PROBLEM REQUIREMENTS: Transcribe only part of the material below: the lines from the one containing "R91, R151). -/" through the one containing "rampTimer := none, coastTimer", inclusive, exactly as written.

SUPPLIED RECORDS:

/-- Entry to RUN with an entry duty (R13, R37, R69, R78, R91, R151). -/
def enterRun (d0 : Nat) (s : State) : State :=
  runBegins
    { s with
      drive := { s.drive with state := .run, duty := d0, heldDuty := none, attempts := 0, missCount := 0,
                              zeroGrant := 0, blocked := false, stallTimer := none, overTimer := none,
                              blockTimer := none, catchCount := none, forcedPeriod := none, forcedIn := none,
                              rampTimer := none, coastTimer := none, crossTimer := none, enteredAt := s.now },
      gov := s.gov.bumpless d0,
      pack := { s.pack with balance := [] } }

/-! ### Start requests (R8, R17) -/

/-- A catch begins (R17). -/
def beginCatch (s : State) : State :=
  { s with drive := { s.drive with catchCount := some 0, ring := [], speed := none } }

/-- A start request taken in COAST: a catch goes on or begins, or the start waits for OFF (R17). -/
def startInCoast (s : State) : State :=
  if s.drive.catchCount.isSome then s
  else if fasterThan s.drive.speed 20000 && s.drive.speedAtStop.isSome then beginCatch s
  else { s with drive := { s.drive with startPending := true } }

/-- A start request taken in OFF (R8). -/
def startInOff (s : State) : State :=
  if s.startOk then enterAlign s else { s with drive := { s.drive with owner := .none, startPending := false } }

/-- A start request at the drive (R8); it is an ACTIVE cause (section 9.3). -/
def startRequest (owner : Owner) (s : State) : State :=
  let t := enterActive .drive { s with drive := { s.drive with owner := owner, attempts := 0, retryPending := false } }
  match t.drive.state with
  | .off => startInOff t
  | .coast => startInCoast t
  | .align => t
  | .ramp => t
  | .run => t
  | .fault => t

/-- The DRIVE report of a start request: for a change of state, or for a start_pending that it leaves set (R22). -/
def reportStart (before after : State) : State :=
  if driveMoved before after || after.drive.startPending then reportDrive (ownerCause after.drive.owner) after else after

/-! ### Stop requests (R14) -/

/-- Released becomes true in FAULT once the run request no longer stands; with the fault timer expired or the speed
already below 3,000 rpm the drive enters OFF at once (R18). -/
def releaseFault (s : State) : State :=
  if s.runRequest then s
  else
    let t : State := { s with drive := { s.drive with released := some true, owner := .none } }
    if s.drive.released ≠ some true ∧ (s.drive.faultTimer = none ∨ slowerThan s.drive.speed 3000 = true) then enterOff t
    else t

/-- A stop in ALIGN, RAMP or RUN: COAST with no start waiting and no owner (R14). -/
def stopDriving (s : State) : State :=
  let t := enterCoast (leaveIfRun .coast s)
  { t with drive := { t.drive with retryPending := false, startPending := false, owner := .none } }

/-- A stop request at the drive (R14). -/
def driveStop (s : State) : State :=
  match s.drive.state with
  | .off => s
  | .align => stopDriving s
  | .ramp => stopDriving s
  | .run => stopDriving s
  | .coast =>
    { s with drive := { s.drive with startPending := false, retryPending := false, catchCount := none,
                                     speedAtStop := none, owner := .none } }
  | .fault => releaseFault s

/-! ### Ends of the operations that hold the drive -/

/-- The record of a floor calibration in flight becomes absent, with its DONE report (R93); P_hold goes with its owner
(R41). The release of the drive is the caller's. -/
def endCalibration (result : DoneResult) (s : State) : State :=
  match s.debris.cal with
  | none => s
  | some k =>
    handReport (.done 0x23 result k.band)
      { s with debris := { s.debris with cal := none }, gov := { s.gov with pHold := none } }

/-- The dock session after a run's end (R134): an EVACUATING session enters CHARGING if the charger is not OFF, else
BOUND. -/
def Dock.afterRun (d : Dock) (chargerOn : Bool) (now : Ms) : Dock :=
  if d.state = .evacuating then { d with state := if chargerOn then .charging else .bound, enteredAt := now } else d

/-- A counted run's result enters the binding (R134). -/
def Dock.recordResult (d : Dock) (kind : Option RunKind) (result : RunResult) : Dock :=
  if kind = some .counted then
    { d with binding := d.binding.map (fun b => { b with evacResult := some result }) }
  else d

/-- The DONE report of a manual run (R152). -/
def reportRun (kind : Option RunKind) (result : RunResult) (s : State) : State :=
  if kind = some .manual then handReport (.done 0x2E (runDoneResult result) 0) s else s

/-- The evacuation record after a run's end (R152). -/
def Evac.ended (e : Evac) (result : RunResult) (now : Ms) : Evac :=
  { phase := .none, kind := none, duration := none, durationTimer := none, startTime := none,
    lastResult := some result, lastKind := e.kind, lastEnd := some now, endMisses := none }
...
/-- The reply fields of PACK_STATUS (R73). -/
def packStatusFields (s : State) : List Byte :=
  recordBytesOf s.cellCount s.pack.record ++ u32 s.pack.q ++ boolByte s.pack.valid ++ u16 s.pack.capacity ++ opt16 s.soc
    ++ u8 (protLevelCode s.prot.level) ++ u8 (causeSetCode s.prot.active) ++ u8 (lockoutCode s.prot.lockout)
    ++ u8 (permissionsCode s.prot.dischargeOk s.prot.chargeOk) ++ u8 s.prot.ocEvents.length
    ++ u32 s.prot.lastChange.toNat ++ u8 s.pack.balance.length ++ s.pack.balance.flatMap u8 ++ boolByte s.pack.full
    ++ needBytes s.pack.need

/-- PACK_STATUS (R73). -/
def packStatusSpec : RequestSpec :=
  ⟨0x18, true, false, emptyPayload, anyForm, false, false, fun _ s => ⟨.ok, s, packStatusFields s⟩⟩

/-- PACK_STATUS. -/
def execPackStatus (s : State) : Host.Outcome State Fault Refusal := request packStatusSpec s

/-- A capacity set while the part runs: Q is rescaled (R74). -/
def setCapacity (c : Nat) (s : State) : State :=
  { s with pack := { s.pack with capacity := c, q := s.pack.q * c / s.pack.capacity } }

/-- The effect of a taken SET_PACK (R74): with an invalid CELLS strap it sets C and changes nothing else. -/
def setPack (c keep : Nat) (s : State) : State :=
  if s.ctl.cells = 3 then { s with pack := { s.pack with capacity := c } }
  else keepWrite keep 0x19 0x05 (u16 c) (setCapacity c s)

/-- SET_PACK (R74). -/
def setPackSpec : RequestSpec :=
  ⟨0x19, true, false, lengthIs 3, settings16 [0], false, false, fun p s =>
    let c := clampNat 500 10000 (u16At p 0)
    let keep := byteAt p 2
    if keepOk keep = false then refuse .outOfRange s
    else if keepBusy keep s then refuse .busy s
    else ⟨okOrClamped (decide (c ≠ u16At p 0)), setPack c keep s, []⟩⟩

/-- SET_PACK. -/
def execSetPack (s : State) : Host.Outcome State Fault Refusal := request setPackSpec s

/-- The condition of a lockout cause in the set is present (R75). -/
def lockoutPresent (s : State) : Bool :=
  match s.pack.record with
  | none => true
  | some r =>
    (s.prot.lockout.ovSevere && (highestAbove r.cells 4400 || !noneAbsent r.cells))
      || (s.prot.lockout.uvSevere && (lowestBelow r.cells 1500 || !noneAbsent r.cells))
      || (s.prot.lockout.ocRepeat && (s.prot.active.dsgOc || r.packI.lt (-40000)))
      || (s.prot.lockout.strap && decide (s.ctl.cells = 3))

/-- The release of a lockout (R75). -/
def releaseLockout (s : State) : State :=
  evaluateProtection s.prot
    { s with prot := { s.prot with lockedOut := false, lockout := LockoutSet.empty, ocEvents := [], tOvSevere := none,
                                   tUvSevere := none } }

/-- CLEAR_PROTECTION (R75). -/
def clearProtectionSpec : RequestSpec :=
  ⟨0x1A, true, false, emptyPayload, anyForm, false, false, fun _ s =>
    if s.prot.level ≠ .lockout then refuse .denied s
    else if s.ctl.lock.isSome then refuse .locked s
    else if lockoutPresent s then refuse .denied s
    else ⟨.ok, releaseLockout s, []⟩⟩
==
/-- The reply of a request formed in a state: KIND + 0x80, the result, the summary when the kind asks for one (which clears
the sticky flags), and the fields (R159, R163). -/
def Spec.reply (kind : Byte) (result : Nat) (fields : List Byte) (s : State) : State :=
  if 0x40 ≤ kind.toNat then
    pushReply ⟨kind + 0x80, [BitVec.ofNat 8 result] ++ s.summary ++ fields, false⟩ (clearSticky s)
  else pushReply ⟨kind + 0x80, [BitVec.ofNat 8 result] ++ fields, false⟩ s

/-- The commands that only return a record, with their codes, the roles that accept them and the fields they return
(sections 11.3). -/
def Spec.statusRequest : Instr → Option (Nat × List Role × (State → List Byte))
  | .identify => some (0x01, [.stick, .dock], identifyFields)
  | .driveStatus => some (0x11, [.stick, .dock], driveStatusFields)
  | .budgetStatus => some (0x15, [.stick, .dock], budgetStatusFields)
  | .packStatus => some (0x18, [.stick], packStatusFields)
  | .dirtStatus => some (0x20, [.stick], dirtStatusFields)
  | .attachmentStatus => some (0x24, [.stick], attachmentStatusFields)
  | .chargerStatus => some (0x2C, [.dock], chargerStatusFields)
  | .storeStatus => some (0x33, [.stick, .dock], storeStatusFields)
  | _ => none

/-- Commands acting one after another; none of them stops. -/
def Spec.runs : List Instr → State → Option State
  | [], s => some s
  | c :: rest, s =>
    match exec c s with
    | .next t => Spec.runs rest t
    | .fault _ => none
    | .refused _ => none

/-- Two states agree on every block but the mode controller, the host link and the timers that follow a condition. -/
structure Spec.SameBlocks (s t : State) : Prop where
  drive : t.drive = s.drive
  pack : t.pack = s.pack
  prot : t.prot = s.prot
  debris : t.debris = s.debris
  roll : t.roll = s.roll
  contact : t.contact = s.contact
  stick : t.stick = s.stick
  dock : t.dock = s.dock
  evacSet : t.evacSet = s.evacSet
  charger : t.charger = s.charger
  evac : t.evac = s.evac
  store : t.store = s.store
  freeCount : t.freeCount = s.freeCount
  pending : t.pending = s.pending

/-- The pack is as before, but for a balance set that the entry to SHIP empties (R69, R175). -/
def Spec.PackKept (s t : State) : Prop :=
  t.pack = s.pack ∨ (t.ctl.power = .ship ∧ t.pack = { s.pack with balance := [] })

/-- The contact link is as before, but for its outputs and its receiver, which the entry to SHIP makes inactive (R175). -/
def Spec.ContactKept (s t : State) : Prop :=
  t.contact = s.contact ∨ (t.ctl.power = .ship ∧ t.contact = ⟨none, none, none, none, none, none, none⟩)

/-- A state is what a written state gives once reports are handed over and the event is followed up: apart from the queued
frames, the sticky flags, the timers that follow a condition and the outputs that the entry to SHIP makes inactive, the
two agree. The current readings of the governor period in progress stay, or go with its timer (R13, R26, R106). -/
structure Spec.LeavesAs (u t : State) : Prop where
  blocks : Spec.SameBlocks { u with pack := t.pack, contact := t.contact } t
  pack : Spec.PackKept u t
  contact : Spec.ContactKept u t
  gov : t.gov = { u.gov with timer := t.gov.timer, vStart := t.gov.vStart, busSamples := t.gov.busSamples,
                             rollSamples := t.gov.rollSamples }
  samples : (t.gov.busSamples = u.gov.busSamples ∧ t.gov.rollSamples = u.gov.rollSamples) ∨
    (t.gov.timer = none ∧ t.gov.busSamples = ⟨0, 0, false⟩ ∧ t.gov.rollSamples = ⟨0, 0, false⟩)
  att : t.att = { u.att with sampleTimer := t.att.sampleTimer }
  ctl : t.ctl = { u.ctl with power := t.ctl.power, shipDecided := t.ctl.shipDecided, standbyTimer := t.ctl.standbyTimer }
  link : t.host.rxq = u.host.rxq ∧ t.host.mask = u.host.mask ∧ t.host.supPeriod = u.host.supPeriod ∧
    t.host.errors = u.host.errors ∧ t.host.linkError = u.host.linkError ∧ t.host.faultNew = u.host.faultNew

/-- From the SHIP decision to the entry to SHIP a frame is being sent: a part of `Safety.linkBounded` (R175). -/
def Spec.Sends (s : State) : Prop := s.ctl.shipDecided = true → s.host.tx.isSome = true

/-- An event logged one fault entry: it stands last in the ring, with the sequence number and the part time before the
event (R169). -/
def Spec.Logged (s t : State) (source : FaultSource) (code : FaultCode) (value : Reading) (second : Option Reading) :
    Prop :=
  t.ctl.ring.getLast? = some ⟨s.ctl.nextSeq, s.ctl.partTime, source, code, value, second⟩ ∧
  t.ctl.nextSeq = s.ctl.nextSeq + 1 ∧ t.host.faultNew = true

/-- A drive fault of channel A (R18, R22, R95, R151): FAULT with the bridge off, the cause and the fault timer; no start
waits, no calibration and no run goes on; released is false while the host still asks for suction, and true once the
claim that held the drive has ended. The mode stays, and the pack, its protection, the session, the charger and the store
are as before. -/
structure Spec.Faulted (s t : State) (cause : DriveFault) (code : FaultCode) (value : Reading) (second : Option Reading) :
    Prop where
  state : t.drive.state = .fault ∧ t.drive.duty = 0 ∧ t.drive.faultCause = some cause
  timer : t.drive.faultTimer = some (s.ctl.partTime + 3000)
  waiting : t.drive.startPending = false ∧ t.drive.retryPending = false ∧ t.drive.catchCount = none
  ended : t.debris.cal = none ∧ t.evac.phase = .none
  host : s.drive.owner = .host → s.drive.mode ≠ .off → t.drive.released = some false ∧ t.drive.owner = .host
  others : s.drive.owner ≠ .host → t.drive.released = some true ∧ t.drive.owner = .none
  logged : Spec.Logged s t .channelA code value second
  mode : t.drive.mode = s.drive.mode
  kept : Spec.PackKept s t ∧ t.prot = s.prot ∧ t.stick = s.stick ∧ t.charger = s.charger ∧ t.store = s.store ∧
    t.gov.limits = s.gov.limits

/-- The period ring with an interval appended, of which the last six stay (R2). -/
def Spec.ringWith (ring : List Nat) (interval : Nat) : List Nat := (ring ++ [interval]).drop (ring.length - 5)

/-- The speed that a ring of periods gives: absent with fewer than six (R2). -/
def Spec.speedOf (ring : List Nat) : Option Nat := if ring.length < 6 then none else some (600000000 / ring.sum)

RESULT BELOW:
/-- Entry to RUN with an entry duty (R13, R37, R69, R78, R91, R151). -/
def enterRun (d0 : Nat) (s : State) : State :=
  runBegins
    { s with
      drive := { s.drive with state := .run, duty := d0, heldDuty := none, attempts := 0, missCount := 0,
                              zeroGrant := 0, blocked := false, stallTimer := none, overTimer := none,
                              blockTimer := none, catchCount := none, forcedPeriod := none, forcedIn := none,
                              rampTimer := none, coastTimer := none, crossTimer := none, enteredAt := s.now },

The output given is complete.